━━━ DATASET RECORDS ━━━

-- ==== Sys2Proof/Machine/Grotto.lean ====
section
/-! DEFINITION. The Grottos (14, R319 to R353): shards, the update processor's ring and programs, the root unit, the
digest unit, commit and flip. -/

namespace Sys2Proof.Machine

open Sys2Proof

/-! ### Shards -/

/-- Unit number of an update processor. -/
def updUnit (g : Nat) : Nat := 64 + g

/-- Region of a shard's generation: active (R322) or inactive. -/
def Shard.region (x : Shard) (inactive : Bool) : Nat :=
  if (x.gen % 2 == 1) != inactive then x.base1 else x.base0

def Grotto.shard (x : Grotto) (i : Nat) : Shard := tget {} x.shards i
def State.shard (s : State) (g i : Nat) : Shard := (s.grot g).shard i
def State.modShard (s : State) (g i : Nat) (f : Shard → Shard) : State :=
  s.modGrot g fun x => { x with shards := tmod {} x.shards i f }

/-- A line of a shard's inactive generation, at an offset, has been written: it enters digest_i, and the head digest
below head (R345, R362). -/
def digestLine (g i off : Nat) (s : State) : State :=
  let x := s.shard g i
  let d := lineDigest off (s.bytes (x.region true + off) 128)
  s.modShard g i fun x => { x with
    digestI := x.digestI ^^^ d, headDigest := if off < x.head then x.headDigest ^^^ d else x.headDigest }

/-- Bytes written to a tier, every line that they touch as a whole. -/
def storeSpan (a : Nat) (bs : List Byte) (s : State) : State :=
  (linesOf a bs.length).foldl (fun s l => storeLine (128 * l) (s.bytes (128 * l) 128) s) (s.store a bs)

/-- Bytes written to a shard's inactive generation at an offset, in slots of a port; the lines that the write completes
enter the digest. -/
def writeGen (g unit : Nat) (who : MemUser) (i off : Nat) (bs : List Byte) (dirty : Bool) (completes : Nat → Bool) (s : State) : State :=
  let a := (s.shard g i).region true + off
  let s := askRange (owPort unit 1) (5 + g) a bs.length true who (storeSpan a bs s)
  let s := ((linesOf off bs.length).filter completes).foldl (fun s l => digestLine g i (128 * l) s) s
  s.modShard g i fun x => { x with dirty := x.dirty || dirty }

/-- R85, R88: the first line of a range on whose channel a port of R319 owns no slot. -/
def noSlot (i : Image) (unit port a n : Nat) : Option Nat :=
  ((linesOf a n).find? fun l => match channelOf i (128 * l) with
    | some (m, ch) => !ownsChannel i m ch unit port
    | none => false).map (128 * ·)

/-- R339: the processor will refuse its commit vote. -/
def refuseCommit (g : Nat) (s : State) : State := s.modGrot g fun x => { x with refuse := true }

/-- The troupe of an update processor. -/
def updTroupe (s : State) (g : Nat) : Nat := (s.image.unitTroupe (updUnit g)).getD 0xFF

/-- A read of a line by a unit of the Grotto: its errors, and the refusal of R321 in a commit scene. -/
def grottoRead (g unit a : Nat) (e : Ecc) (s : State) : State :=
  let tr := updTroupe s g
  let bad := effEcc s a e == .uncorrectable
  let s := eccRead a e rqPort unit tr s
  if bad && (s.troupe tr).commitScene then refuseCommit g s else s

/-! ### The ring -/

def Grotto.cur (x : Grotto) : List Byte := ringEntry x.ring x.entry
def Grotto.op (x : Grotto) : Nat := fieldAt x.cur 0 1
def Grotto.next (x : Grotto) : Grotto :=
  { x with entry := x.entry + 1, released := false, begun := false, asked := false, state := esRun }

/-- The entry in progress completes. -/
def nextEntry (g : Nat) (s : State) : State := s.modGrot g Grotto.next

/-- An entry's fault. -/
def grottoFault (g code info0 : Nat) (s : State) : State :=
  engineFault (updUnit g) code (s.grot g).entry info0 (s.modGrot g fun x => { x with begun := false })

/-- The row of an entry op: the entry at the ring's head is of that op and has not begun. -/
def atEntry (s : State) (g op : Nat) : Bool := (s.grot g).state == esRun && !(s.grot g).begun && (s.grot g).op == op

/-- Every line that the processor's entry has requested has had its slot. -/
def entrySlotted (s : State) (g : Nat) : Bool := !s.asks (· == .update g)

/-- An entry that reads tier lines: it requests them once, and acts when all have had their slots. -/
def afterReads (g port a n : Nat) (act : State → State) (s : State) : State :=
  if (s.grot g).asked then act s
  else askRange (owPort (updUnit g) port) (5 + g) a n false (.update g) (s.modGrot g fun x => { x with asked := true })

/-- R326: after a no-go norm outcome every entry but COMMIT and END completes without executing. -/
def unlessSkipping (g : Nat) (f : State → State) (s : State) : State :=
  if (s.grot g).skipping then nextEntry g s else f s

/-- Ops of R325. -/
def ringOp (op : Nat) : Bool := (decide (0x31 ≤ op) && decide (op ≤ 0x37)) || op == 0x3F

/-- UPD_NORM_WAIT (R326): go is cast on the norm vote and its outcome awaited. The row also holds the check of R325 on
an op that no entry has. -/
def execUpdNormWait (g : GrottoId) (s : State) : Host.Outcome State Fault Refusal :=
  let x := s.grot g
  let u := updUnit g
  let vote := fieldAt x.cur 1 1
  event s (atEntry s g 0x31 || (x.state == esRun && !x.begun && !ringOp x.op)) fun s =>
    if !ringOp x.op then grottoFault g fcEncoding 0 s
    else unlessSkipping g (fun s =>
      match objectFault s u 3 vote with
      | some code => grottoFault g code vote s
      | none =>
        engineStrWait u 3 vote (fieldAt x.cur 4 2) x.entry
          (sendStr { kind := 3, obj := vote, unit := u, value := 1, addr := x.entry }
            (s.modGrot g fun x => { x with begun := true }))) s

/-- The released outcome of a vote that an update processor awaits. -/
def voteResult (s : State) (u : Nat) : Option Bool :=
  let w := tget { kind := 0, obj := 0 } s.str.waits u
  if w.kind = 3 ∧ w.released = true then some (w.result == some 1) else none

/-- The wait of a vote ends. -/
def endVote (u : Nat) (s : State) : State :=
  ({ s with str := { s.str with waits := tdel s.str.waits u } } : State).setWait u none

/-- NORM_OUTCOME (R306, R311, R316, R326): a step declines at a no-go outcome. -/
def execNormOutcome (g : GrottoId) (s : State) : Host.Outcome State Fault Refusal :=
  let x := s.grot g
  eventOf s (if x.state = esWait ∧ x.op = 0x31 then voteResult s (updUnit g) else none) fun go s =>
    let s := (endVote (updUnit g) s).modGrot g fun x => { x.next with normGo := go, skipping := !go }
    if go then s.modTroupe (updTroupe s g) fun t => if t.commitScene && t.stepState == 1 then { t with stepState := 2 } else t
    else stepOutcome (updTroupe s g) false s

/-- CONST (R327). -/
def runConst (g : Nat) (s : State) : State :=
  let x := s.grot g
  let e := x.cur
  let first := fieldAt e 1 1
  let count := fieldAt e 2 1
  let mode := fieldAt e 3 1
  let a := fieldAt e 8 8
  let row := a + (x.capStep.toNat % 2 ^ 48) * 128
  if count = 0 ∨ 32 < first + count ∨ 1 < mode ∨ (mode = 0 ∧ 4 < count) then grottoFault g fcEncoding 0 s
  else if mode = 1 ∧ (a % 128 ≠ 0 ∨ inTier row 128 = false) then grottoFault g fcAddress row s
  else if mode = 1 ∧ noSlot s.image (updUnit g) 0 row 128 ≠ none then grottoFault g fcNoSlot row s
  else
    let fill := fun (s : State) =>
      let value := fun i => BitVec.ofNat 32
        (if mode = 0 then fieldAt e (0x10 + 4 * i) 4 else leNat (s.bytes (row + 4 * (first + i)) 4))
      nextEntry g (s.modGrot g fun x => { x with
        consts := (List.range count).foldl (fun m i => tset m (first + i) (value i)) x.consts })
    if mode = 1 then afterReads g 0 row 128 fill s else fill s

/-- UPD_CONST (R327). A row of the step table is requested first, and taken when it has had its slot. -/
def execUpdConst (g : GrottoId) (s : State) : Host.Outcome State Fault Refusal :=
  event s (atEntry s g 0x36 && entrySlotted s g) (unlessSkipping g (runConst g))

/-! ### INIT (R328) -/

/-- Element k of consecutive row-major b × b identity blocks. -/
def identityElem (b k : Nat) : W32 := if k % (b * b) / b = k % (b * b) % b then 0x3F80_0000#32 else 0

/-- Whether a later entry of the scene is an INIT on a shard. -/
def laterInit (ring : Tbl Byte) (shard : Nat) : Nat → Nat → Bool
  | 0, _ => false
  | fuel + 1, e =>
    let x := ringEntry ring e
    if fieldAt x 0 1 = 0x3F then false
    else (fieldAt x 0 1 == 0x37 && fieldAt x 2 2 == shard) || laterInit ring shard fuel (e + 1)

━━━
━━━ DATASET RECORDS ━━━

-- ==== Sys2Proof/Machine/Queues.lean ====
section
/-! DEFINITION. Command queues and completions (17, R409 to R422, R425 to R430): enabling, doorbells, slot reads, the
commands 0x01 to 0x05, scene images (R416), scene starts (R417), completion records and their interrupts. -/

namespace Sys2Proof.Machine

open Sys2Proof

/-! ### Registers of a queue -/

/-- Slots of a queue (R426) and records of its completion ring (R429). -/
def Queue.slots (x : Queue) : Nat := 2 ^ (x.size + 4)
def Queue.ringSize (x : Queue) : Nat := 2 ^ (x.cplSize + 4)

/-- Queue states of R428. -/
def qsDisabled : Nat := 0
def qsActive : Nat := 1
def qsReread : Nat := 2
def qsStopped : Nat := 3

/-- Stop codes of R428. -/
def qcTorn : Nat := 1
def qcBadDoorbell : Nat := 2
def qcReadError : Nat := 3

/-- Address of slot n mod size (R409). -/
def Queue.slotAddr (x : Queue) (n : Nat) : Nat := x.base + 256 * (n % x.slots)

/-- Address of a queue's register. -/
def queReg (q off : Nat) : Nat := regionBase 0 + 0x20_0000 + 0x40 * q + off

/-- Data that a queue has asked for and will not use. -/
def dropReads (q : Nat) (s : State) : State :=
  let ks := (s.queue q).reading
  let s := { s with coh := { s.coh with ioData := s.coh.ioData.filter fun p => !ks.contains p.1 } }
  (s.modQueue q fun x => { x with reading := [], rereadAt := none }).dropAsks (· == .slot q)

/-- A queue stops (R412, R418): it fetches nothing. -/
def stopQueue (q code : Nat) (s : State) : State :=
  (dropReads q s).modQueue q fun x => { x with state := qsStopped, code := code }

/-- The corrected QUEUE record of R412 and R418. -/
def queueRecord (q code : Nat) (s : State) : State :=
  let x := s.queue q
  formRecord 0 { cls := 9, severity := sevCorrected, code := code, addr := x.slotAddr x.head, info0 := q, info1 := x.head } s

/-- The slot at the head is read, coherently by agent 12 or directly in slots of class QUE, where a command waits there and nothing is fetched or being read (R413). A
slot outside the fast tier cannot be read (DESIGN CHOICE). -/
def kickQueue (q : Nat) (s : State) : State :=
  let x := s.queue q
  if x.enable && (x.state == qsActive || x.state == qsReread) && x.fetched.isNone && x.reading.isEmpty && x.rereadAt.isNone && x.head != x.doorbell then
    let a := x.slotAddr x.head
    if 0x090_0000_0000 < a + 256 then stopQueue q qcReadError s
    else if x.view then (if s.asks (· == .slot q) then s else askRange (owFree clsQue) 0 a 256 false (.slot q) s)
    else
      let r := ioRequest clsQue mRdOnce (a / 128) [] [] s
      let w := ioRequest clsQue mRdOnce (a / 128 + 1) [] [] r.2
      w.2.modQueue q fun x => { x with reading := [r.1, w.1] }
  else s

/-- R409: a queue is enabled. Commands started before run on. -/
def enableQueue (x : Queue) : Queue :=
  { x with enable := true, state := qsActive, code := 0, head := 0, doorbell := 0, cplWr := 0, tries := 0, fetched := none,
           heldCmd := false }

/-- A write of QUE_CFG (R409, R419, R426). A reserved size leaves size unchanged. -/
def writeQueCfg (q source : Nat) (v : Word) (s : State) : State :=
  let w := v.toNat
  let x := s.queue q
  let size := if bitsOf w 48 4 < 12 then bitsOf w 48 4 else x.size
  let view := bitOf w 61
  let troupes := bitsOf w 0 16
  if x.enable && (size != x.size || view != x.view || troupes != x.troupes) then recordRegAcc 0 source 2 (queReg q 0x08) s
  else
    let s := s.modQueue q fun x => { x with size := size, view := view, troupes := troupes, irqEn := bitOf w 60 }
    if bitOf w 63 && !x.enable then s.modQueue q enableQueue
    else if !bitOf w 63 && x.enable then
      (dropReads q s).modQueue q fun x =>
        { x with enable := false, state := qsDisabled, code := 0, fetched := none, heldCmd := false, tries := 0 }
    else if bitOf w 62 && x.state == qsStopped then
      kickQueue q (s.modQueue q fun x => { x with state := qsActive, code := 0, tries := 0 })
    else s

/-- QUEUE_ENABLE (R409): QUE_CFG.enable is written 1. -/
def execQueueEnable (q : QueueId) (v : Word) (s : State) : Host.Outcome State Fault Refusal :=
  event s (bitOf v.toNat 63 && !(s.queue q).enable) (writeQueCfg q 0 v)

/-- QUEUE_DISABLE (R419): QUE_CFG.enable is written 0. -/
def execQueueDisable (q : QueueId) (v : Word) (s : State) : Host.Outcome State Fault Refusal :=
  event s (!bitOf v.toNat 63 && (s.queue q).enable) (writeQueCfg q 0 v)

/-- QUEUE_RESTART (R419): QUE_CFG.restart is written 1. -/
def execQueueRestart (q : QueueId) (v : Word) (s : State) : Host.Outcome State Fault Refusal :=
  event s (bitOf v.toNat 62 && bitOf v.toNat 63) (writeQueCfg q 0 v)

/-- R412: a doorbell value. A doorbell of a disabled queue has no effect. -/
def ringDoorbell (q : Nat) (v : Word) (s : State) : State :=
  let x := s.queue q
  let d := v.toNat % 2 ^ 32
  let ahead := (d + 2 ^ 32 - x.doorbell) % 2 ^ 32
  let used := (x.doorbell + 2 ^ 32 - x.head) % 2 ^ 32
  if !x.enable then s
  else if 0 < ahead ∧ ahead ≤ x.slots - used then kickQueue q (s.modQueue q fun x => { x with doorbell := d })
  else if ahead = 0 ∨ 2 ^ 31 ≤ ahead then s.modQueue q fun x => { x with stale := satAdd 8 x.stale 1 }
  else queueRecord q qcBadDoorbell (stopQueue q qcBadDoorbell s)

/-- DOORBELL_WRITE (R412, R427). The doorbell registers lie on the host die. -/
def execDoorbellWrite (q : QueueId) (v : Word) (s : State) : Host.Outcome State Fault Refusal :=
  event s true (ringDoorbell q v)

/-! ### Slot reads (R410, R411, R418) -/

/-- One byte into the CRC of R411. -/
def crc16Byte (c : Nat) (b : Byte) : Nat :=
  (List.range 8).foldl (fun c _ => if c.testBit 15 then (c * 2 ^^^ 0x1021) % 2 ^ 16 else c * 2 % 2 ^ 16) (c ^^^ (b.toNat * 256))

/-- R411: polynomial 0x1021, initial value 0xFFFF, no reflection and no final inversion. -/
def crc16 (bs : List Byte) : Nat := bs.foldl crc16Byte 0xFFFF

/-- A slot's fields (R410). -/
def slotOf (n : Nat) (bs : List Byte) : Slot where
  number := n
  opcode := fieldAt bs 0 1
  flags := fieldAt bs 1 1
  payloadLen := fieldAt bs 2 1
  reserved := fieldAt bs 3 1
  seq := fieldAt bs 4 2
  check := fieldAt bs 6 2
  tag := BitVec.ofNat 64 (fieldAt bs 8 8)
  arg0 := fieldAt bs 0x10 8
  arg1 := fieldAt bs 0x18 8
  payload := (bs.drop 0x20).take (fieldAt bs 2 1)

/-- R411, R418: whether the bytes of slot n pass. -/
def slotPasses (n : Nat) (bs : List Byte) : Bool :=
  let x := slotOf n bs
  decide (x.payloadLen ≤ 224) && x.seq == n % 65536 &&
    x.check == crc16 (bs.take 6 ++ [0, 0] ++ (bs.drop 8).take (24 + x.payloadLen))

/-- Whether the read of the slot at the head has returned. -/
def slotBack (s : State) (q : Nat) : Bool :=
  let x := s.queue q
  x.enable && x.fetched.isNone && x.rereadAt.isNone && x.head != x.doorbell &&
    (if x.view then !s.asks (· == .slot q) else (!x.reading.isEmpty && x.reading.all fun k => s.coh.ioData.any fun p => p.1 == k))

━━━

=== ACTIVITY ===
Quote the data above from the line containing "def voteResult (s" to the line containing "CONST (R327). -/", inclusive, and stop.

=== SOLUTION TO THE PROBLEM ===
def voteResult (s : State) (u : Nat) : Option Bool :=
  let w := tget { kind := 0, obj := 0 } s.str.waits u
  if w.kind = 3 ∧ w.released = true then some (w.result == some 1) else none

/-- The wait of a vote ends. -/
def endVote (u : Nat) (s : State) : State :=
  ({ s with str := { s.str with waits := tdel s.str.waits u } } : State).setWait u none

/-- NORM_OUTCOME (R306, R311, R316, R326): a step declines at a no-go outcome. -/
def execNormOutcome (g : GrottoId) (s : State) : Host.Outcome State Fault Refusal :=
  let x := s.grot g
  eventOf s (if x.state = esWait ∧ x.op = 0x31 then voteResult s (updUnit g) else none) fun go s =>
    let s := (endVote (updUnit g) s).modGrot g fun x => { x.next with normGo := go, skipping := !go }
    if go then s.modTroupe (updTroupe s g) fun t => if t.commitScene && t.stepState == 1 then { t with stepState := 2 } else t
    else stepOutcome (updTroupe s g) false s

/-- CONST (R327). -/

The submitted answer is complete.